Aujourd’hui en France, presque tous les services ou établissements disposent d’une rampe pour les personnes à mobilité réduite. D’après les dires de Nathalie, elle s’est rendue au dispensaire de Beau-Bassin (area health center) pour faire son pansement car le service y est meilleur. « Mo habite Quatre-Bornes, normalement mo ti bizin alle Candos pour faire mo pansement. Mais là-bas banne là brite. Mo préfère vine Beau-Bassin ».
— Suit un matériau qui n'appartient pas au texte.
theorem memForm_serveEntries (t code ma : Nat) : ∀ (n j : Nat) {s : State}, s.memForm → (serveEntries t code ma n j s).memForm
  | 0, _, _, h => h
  | n + 1, _, _, h => memForm_serveEntries t code ma n _ (memForm_deviceStore (memForm_class1 _ _ _ _ h) _ _ _)

theorem formed_execClass1Service (t slot : Nat) (h : s.memForm) : Formed (execClass1Service t slot s) := by
  unfold execClass1Service
  rw [formed_next]
  split
  · exact h
  · extract_lets ma
    split
    · exact h
    · exact (memForm_answer ..).2 (memForm_deviceStore (memForm_serveEntries _ _ _ _ _ h) _ _ _)

/-- A frame-table entry as the scrubber of a die leaves it (R112). -/
def scrubbed (die : Nat) (p : Nat × Frame) : Frame := if p.1 / 2 ^ 21 = die then { p.2 with incs := 0 } else p.2

theorem formed_execScrubberPass (die : Nat) (h : s.memForm) : Formed (execScrubberPass die s) := by
  have entrywise : (fun p : Nat × Frame => if p.1 / 2 ^ 21 = die then (p.1, { p.2 with incs := 0 }) else p) =
      fun p => (p.1, scrubbed die p) := by
    funext p
    unfold scrubbed
    split <;> rfl
  refine formed_next.2 ⟨h.1, ?_⟩
  show cellWf Frame.free ((s.mem.frames.map (fun p => if p.1 / 2 ^ 21 = die then (p.1, { p.2 with incs := 0 }) else p)).filter
    (fun p => p.2 != Frame.free)) = true
  rw [entrywise]
  exact cellWf_mapFilter _ h.2

/-! ### Stops -/

@[simp] theorem memForm_haltDue (s : State) : s.haltDue.memForm ↔ s.memForm := by
  obtain ⟨_, e⟩ := CoresOnly.haltDue s
  rw [e]
  rfl

@[simp] theorem memForm_stop (s : State) (uid : Nat) (places : List Nat) (forced : Bool) : (s.stop uid places forced).memForm ↔ s.memForm := by
  unfold State.stop
  extract_lets l here left named new
  split
  · rfl
  · split
    · split <;> rfl
    · split
      · rfl
      · split <;> rfl

@[simp] theorem memForm_stopOnCore (s : State) (core : Nat) (p : Launch → Bool) : (s.stopOnCore core p).memForm ↔ s.memForm :=
  memForm_foldl_iff s (fun _ _ => memForm_stop ..) _

theorem formed_execLeaseChange (core t : Nat) (h : s.memForm) : Formed (execLeaseChange core t s) := by
  unfold execLeaseChange
  rw [formed_next]
  extract_lets old _ s1 s2 s3
  have h2 : s2.memForm := (memForm_stopOnCore ..).2 h
  have h3 : s3.memForm := by
    unfold s3
    split
    · exact (memForm_hostEventFree ..).2 h2
    · exact h2
  split
  · exact h
  · split
    · exact (memForm_hostEventFree ..).2 h3
    · exact h3

@[simp] theorem memForm_noteShares (s : State) : s.noteShares.memForm ↔ s.memForm := by
  obtain ⟨_, e⟩ := noteShares_tasks s
  rw [e]
  rfl

theorem formed_execSvcParkTimeout (uid : Nat) (h : s.memForm) : Formed (execSvcParkTimeout uid s) := by
  unfold execSvcParkTimeout
  rw [formed_next]
  extract_lets l
  split
  · exact h
  · exact (memForm_stop ..).2 ((memForm_setLaunch ..).2 h)
end
end Sys2Proof.Machine

/-! The canonical form through revocation, saves and restores, binding changes, migration and attestation (spec/07, spec/23, spec/24). -/
namespace Sys2Proof.Machine
open Sys2Proof.Safety

section
variable {s : State}

/-! ### Revocation and the abort engine -/

theorem memForm_markRevoking (t : Nat) (k : PlaceKind) (p : Nat) (h : s.memForm) : (s.markRevoking t k p).memForm := by
  unfold State.markRevoking
  extract_lets ten s1
  have h1 : s1.memForm := h
  split
  · split
    · exact memForm_setFrame h1 _ _
    · exact h1
  · exact h1

theorem formed_execRevocationPost (t : Nat) (k : PlaceKind) (count : Nat) (target : Option Nat) (deadline reqid : Nat) (h : s.memForm) :
    Formed (execRevocationPost t k count target deadline reqid s) := by
  unfold execRevocationPost
  rw [formed_next]
  extract_lets ten words phase s1 _ s2 s3
  have h1 : s1.memForm := by
    unfold s1
    split
    · exact memForm_deviceStore (memForm_deviceStore h _ _ _) _ _ _
    · exact h
  have h2 : s2.memForm := (memForm_setTenant ..).2 h1
  have h3 : s3.memForm := by
    unfold s3
    split
    · exact memForm_markRevoking _ _ _ h2
    · split <;> exact h2
  split
  · exact h
  · exact (memForm_wakeRuntime ..).2 ((memForm_upcall ..).2 ((memForm_takeSeq ..).2 h3))

theorem memForm_repoWrite (t : Nat) : ∀ (n off : Nat) (l : List Byte) {s : State}, s.memForm → (repoWrite t n off l s).memForm
  | 0, _, _, _, h => h
  | n + 1, off, l, s, h => by
    unfold repoWrite
    extract_lets ten s1
    refine memForm_repoWrite t n _ _ ?_
    unfold s1
    split
    · exact memForm_deviceStore h _ _ _
    · exact h

theorem memForm_repossess {u : State} {t : Nat} {l : List Byte} (h : s.memForm) (e : s.repossess t l = some u) : u.memForm := by
  unfold State.repossess at e
  extract_lets ten s1 at e
  split at e
  · cases e
  · cases e
    exact (memForm_setTenant ..).2 (memForm_repoWrite _ _ _ _ h)

theorem memForm_noteLoss (t : Nat) (k : PlaceKind) (place len off : Nat) (nosave : Bool) (h : s.memForm) :
    (s.noteLoss t k place len off nosave).memForm := by
  unfold State.noteLoss
  extract_lets ten t1 v s1
  split
  · exact h
  · refine (memForm_takeSeq _).2 ((memForm_setTenant ..).2 ?_)
    unfold s1
    split
    · exact memForm_deviceStore (memForm_deviceStore h _ _ _) _ _ _
    · exact h

theorem memForm_seize (t : Nat) (k : PlaceKind) (p : Nat) (h : s.memForm) : (s.seize t k p).memForm := by
  have dropped : ∀ u : State, u.memForm →
      (match k with
        | .frame => (u.dropFrameTlb t p).releasePlace t k p
        | _ => u.releasePlace t k p).memForm := by
    intro u hu
    split
    · exact memForm_releasePlace _ _ _ ((memForm_dropFrameTlb ..).2 hu)
    · exact memForm_releasePlace _ _ _ hu
  unfold State.seize
  dsimp only
  split
  · exact memForm_noteLoss _ _ _ _ _ _ (dropped _ h)
  · exact memForm_noteLoss _ _ _ _ _ _ (dropped _ h)
  · split
    next e => exact memForm_noteLoss _ _ _ _ _ _ (dropped _ (memForm_repossess h e))
    · exact memForm_noteLoss _ _ _ _ _ _ (dropped _ h)

@[simp] theorem memForm_awaitUnit (s : State) (uid : Nat) (k : PlaceKind) (p : Nat) : (s.awaitUnit uid k p).memForm ↔ s.memForm := by
  unfold State.awaitUnit
  extract_lets l
  split <;> rfl

theorem formed_execAbortEngineSeize (t reqid : Nat) (h : s.memForm) : Formed (execAbortEngineSeize t reqid s) := by
  unfold execAbortEngineSeize
  rw [formed_next]
  extract_lets ten
  split
  · exact h
  next r _ =>
    extract_lets n ps users
    split
    · exact h
    · split
      · split
        · exact (memForm_retireRequest ..).2 h
        · exact (memForm_retireRequest ..).2 (memForm_noteLoss _ _ _ _ _ _ h)
      · split
        · refine (memForm_foldl_iff s ?_ _).2 h
          exact fun u x => (memForm_awaitUnit ..).trans (memForm_stop ..)
        · exact (memForm_retireRequest ..).2 (memForm_foldl (fun _ _ hu => memForm_seize _ _ _ hu) _ h)

theorem formed_execGraceExpiry (uid : Nat) (h : s.memForm) : Formed (execGraceExpiry uid s) := formed_next.2 h

/-! ### Castle -/

theorem memForm_saveStore (l : Launch) (ma : Nat) (b : List Byte) (h : s.memForm) : (s.saveStore l ma b).memForm :=
  memForm_foldl (fun _ _ hu => memForm_stampFrame hu _) _ (memForm_writeMem h _ _)

@[simp] theorem memForm_unload (s : State) (uid place core : Nat) : (s.unload uid place core).memForm ↔ s.memForm := by
  unfold State.unload
  extract_lets s0 s1
  have h1 : s1.memForm ↔ s.memForm := memForm_foldl_iff _ (fun _ _ => memForm_dropLatch ..) _
  exact h1

theorem formed_execCastleSave (uid place : Nat) (h : s.memForm) : Formed (execCastleSave uid place s) := by
  unfold execCastleSave
  rw [formed_next]
  extract_lets l
  split
  · exact h
  · extract_lets i s1 s2
    have h2 : s2.memForm := (memForm_unload ..).2 (memForm_saveStore _ _ _ h)
    split
    · exact h
    · split
      · exact memForm_saveStore _ _ _ h2
      · exact h2

theorem formed_execCastleRestore (uid place : Nat) (slots : List Nat) (h : s.memForm) : Formed (execCastleRestore uid place slots s) := by
  unfold execCastleRestore
  rw [formed_next]
  extract_lets l
  split
  · split
    · exact h
    · split
      · exact h
      · exact (memForm_acquire ..).2 h
  · exact h

/-! ### Tenants -/

theorem formed_execTenantBind (t : Nat) (a : BindArgs) (h : s.memForm) : Formed (execTenantBind t a s) := by
  unfold execTenantBind
  rw [formed_next]
  split <;> exact h

theorem formed_execTenantSuspend (t : Nat) (h : s.memForm) : Formed (execTenantSuspend t s) := by
  unfold execTenantSuspend
  rw [formed_next]
  dsimp only
  split <;> exact h

theorem formed_execTenantResume (t : Nat) (h : s.memForm) : Formed (execTenantResume t s) := by
  unfold execTenantResume
  rw [formed_next]
  dsimp only
  split <;> exact h

theorem memForm_logBinding (t kind place old new : Nat) (colour : Bool) (h : s.memForm) : (s.logBinding t kind place old new colour).memForm := by
  unfold State.logBinding
  extract_lets k v s1
  refine (memForm_takeSeq _).2 ((memForm_setTenant ..).2 ?_)
  unfold s1
  split
  · exact memForm_deviceStore h _ _ _
  · exact h

theorem memForm_bindFrame (t mfn : Nat) (prot : Option Nat) (h : s.memForm) : (s.bindFrame t mfn prot).memForm := by
  unfold State.bindFrame
  extract_lets _ u
  have hu : u.memForm := memForm_stampFrame (memForm_setFrame h _ _) _
  split
  · exact memForm_setFrame hu _ _
  · exact hu

theorem memForm_moveFrame (t old new : Nat) (h : s.memForm) : (s.moveFrame t old new).memForm :=
  memForm_releaseFrame (memForm_writeMem (memForm_setFrame (memForm_bindFrame _ _ _ h) _ _) _ _) _

@[simp] theorem memForm_refreshTlb (s : State) (t : Nat) : (s.refreshTlb t).memForm ↔ s.memForm := Iff.rfl

theorem memForm_repoint (t : Nat) (e : PlaceEntry) (phys : Nat) (h : s.memForm) : (s.repoint t e phys).memForm := by
  unfold State.repoint
  extract_lets s1 t1 s2
  refine memForm_logBinding _ _ _ _ _ _ ((memForm_refreshTlb ..).2 ((memForm_setTenant ..).2 ?_))
  unfold s1
  split
  · exact memForm_moveFrame _ _ _ h
  all_goals exact h

theorem memForm_bindUnit {u : State} {t p phys : Nat} {k : PlaceKind} {prot : Option Nat} (h : s.memForm)
    (e : s.bindUnit t k p phys prot = some u) : u.memForm := by
  unfold State.bindUnit at e
  extract_lets ten s1 t1 banks at e
  split at e
  · cases e
  · split at e
    · split at e
      · cases e
      · cases e
        refine memForm_logBinding _ _ _ _ _ _ ((memForm_setTenant ..).2 ?_)
        unfold s1
        split
        · exact memForm_bindFrame _ _ _ h
        · exact h
    · split at e
      · cases e
      · cases e
        exact memForm_foldl (fun _ _ hu => memForm_repoint _ _ _ hu) _ (memForm_repoint _ _ _ h)

theorem memForm_bindWhole {u : State} {t p phys : Nat} {k : PlaceKind} {prot : Option Nat} (h : s.memForm)
    (e : s.bindWhole t k p phys prot = some u) : u.memForm :=
  memForm_bindUnit h (Option.eq_some_of_filter_eq_some e)

theorem memForm_bindGrant {u : State} {t arr base n : Nat} (h : s.memForm) (e : s.bindGrant t arr base n = some u) : u.memForm := by
  unfold State.bindGrant at e
  extract_lets ten old s1 t1 s2 was at e
  have h1 : s1.memForm := by
    unfold s1
    split
    · exact h
    · exact (memForm_dropTlb ..).2 h
  split at e
  · cases e
  · cases e
    exact memForm_foldl (fun _ _ hu => memForm_logBinding _ _ _ _ _ _ hu) _ ((memForm_refreshTlb ..).2 ((memForm_setTenant ..).2 h1))

theorem memForm_getD {o : Option State} (h : s.memForm) (ho : ∀ u, o = some u → u.memForm) : (o.getD s).memForm := by
  cases o with
  | none => exact h
  | some u => exact ho u rfl

theorem formed_execBindingChange (t : Nat) (k : PlaceKind) (place phys : Nat) (prot : Option Nat) (h : s.memForm) :
    Formed (execBindingChange t k place phys prot s) := by
  unfold execBindingChange
  rw [formed_next]
  extract_lets ten
  split
  · exact h
  · split
    · exact memForm_getD h (fun _ => memForm_bindGrant h)
    · split
      · exact memForm_logBinding _ _ _ _ _ _ h
      · exact h
    · exact memForm_getD h (fun _ => memForm_bindWhole h)

theorem formed_execDirtyHarvest (t : Nat) (h : s.memForm) : Formed (execDirtyHarvest t s) := by
  unfold execDirtyHarvest
  rw [formed_next]
  split
  · exact h
  · exact (memForm_setDev ..).2 ((memForm_setTenant ..).2 (memForm_recordEvent h))

@[simp] theorem memForm_dropCarried (s : State) (t : Nat) : (s.dropCarried t).memForm ↔ s.memForm := Iff.rfl

theorem memForm_elsewhere (t : Nat) (x : MigrationTarget) (h : s.memForm) : (s.elsewhere t x).memForm :=
  ⟨cellWf_filter _ h.1, cellWf_filter _ h.2⟩

theorem memForm_migrationStart {u : State} {t : Nat} {device : Option MigrationTarget} (h : s.memForm)
    (e : s.migrationStart t device = some u) : u.memForm := by
  unfold State.migrationStart at e
  split at e
  · cases e
    exact (memForm_dropCarried ..).2 h
  · split at e
    · cases e
    · cases e
      exact memForm_elsewhere _ _ h

theorem memForm_remap {u : State} {t p phys : Nat} {k : PlaceKind} (h : s.memForm) (e : s.remap t k p phys = some u) : u.memForm := by
  unfold State.remap at e
  split at e
  · split at e
    · exact memForm_bindGrant h e
    · cases e
  · split at e
    · cases e
    · exact memForm_bindUnit h e

theorem memForm_remapAll {t : Nat} : ∀ {l : List (PlaceKind × Nat × Nat)} {s u : State}, s.memForm → remapAll t l s = some u → u.memForm
  | [], _, _, h, e => by cases e; exact h
  | _ :: _, _, _, h, e => by
    obtain ⟨_, e1, e2⟩ := Option.bind_eq_some_iff.1 e
    exact memForm_remapAll (memForm_remap h e1) e2

theorem formed_execTenantMigrate (t : Nat) (l : List (PlaceKind × Nat × Nat)) (device : Option MigrationTarget) (h : s.memForm) :
    Formed (execTenantMigrate t l device s) := by
  unfold execTenantMigrate
  rw [formed_next]
  split
  · exact h
  · split
    · exact h
    next e =>
      obtain ⟨_, e1, e2⟩ := Option.bind_eq_some_iff.1 (Option.eq_some_of_filter_eq_some e)
      exact (memForm_setTenant ..).2 (memForm_remapAll (memForm_migrationStart h e1) e2)

/-! ### Certificates and challenges -/

theorem formed_execCertCommit (c len : Nat) (body : List Byte) (h : s.memForm) : Formed (execCertCommit c len body s) := by
  unfold execCertCommit
  rw [formed_next]
  dsimp only
  split <;> exact h

@[simp] theorem memForm_startChallenge (s : State) (t : Nat) : (s.startChallenge t).memForm ↔ s.memForm := by
  unfold State.startChallenge
  extract_lets k
  split
  · rfl
  · split
    · exact memForm_setPage ..
    · rfl

theorem formed_execChallengeStart (t : Nat) (h : s.memForm) : Formed (execChallengeStart t s) := by
  unfold execChallengeStart
  rw [formed_next]
  split
  · exact h
  · exact (memForm_startChallenge ..).2 h
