-- ==== Sys2Proof/Laws/State.lean ====
section
/-! SUPPORT. One lemma per field of State per named update of Machine/Ops.lean, true by rfl, so that no proof unfolds a
record update. They are proved `by rfl`, not `:= rfl`, so that simp rewrites with them and leaves no definitional
comparison of two states, with a digest in one of them, to the kernel. -/

namespace Sys2Proof.Machine

variable (s : State)

@[simp] theorem raiseError_busy (c : ErrCode) : (raiseError s c).busy = s.busy := by rfl
@[simp] theorem raiseError_keyValid (c : ErrCode) : (raiseError s c).keyValid = s.keyValid := by rfl
@[simp] theorem raiseError_ovr (c : ErrCode) : (raiseError s c).ovr = s.ovr := by rfl
@[simp] theorem raiseError_b32st (c : ErrCode) : (raiseError s c).b32st = s.b32st := by rfl
@[simp] theorem raiseError_err (c : ErrCode) : (raiseError s c).err = if s.err = .none then c else s.err := by rfl
@[simp] theorem raiseError_b32pos (c : ErrCode) : (raiseError s c).b32pos = s.b32pos := by rfl
@[simp] theorem raiseError_ctrLo (c : ErrCode) : (raiseError s c).ctrLo = s.ctrLo := by rfl
@[simp] theorem raiseError_ctrHi (c : ErrCode) : (raiseError s c).ctrHi = s.ctrHi := by rfl
@[simp] theorem raiseError_hotpVal (c : ErrCode) : (raiseError s c).hotpVal = s.hotpVal := by rfl
@[simp] theorem raiseError_code (c : ErrCode) : (raiseError s c).code = s.code := by rfl
@[simp] theorem raiseError_codeBcd (c : ErrCode) : (raiseError s c).codeBcd = s.codeBcd := by rfl
@[simp] theorem raiseError_keyLen (c : ErrCode) : (raiseError s c).keyLen = s.keyLen := by rfl
@[simp] theorem raiseError_mac (c : ErrCode) : (raiseError s c).mac = s.mac := by rfl
@[simp] theorem raiseError_key (c : ErrCode) : (raiseError s c).key = s.key := by rfl
@[simp] theorem raiseError_pend (c : ErrCode) : (raiseError s c).pend = s.pend := by rfl
@[simp] theorem raiseError_acc (c : ErrCode) : (raiseError s c).acc = s.acc := by rfl
@[simp] theorem raiseError_nbits (c : ErrCode) : (raiseError s c).nbits = s.nbits := by rfl
@[simp] theorem raiseError_sha (c : ErrCode) : (raiseError s c).sha = s.sha := by rfl
@[simp] theorem raiseError_modu (c : ErrCode) : (raiseError s c).modu = s.modu := by rfl
@[simp] theorem raiseError_script (c : ErrCode) : (raiseError s c).script = s.script := by rfl
@[simp] theorem raiseError_resp (c : ErrCode) : (raiseError s c).resp = s.resp := by rfl
@[simp] theorem raiseError_freeCount (c : ErrCode) : (raiseError s c).freeCount = s.freeCount := by rfl

@[simp] theorem clearErrors_busy : (clearErrors s).busy = s.busy := by rfl
@[simp] theorem clearErrors_keyValid : (clearErrors s).keyValid = s.keyValid := by rfl
@[simp] theorem clearErrors_ovr : (clearErrors s).ovr = false := by rfl
@[simp] theorem clearErrors_b32st : (clearErrors s).b32st = s.b32st := by rfl
@[simp] theorem clearErrors_err : (clearErrors s).err = .none := by rfl
@[simp] theorem clearErrors_b32pos : (clearErrors s).b32pos = s.b32pos := by rfl
@[simp] theorem clearErrors_ctrLo : (clearErrors s).ctrLo = s.ctrLo := by rfl
@[simp] theorem clearErrors_ctrHi : (clearErrors s).ctrHi = s.ctrHi := by rfl
@[simp] theorem clearErrors_hotpVal : (clearErrors s).hotpVal = s.hotpVal := by rfl
@[simp] theorem clearErrors_code : (clearErrors s).code = s.code := by rfl
@[simp] theorem clearErrors_codeBcd : (clearErrors s).codeBcd = s.codeBcd := by rfl
@[simp] theorem clearErrors_keyLen : (clearErrors s).keyLen = s.keyLen := by rfl
@[simp] theorem clearErrors_mac : (clearErrors s).mac = s.mac := by rfl
@[simp] theorem clearErrors_key : (clearErrors s).key = s.key := by rfl
@[simp] theorem clearErrors_pend : (clearErrors s).pend = s.pend := by rfl
@[simp] theorem clearErrors_acc : (clearErrors s).acc = s.acc := by rfl
@[simp] theorem clearErrors_nbits : (clearErrors s).nbits = s.nbits := by rfl
@[simp] theorem clearErrors_sha : (clearErrors s).sha = s.sha := by rfl
@[simp] theorem clearErrors_modu : (clearErrors s).modu = s.modu := by rfl
@[simp] theorem clearErrors_script : (clearErrors s).script = s.script := by rfl
@[simp] theorem clearErrors_resp : (clearErrors s).resp = s.resp := by rfl
@[simp] theorem clearErrors_freeCount : (clearErrors s).freeCount = s.freeCount := by rfl

@[simp] theorem setOvr_busy : (setOvr s).busy = s.busy := by rfl
@[simp] theorem setOvr_keyValid : (setOvr s).keyValid = s.keyValid := by rfl
@[simp] theorem setOvr_ovr : (setOvr s).ovr = true := by rfl
@[simp] theorem setOvr_b32st : (setOvr s).b32st = s.b32st := by rfl
@[simp] theorem setOvr_err : (setOvr s).err = s.err := by rfl
@[simp] theorem setOvr_b32pos : (setOvr s).b32pos = s.b32pos := by rfl
@[simp] theorem setOvr_ctrLo : (setOvr s).ctrLo = s.ctrLo := by rfl
@[simp] theorem setOvr_ctrHi : (setOvr s).ctrHi = s.ctrHi := by rfl
@[simp] theorem setOvr_hotpVal : (setOvr s).hotpVal = s.hotpVal := by rfl
@[simp] theorem setOvr_code : (setOvr s).code = s.code := by rfl
@[simp] theorem setOvr_codeBcd : (setOvr s).codeBcd = s.codeBcd := by rfl
@[simp] theorem setOvr_keyLen : (setOvr s).keyLen = s.keyLen := by rfl
@[simp] theorem setOvr_mac : (setOvr s).mac = s.mac := by rfl
@[simp] theorem setOvr_key : (setOvr s).key = s.key := by rfl
@[simp] theorem setOvr_pend : (setOvr s).pend = s.pend := by rfl
@[simp] theorem setOvr_acc : (setOvr s).acc = s.acc := by rfl
@[simp] theorem setOvr_nbits : (setOvr s).nbits = s.nbits := by rfl
@[simp] theorem setOvr_sha : (setOvr s).sha = s.sha := by rfl
@[simp] theorem setOvr_modu : (setOvr s).modu = s.modu := by rfl
@[simp] theorem setOvr_script : (setOvr s).script = s.script := by rfl
@[simp] theorem setOvr_resp : (setOvr s).resp = s.resp := by rfl
@[simp] theorem setOvr_freeCount : (setOvr s).freeCount = s.freeCount := by rfl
Mis à part le choc de voir les conditions d’hospitalisation à Maurice, cette immersion au pays a été un vrai plaisir. Les Mauriciens et Mauriciennes possèdent cette vraie politesse du coeur et une attention envers autrui que l’on ne trouve sans doute nulle part ailleurs. Exemple : j’étais allongée sur un banc devant le plazza à Rose-Hill pour profiter du soleil et me défatiguer. Une dame inquiète vint vers moi : «Madame ou korek.» Elle pensait que j’avais fait un malaise…Une autre fois, à Mahébourg, je voulais me frayer un passage sur un trottoir bondé et bruyant..J’avais dit ‘pardon’ à un Monsieur qui ne m’a pas entendue. Un commerçant le tira par les bras, fâché et lui faisant signe de me laisser passer.
Arlyne Jeannot
Arlyne Jeannot est une journaliste franco-mauricienne. Elle a travaillé à la fois à Maurice et en France comme journaliste. Elle a fait partie de l’équipe qui a lancé Radio One, première radio privée de Maurice en 2002. Elle aime passionnément son île natale et y retourne tous les ans.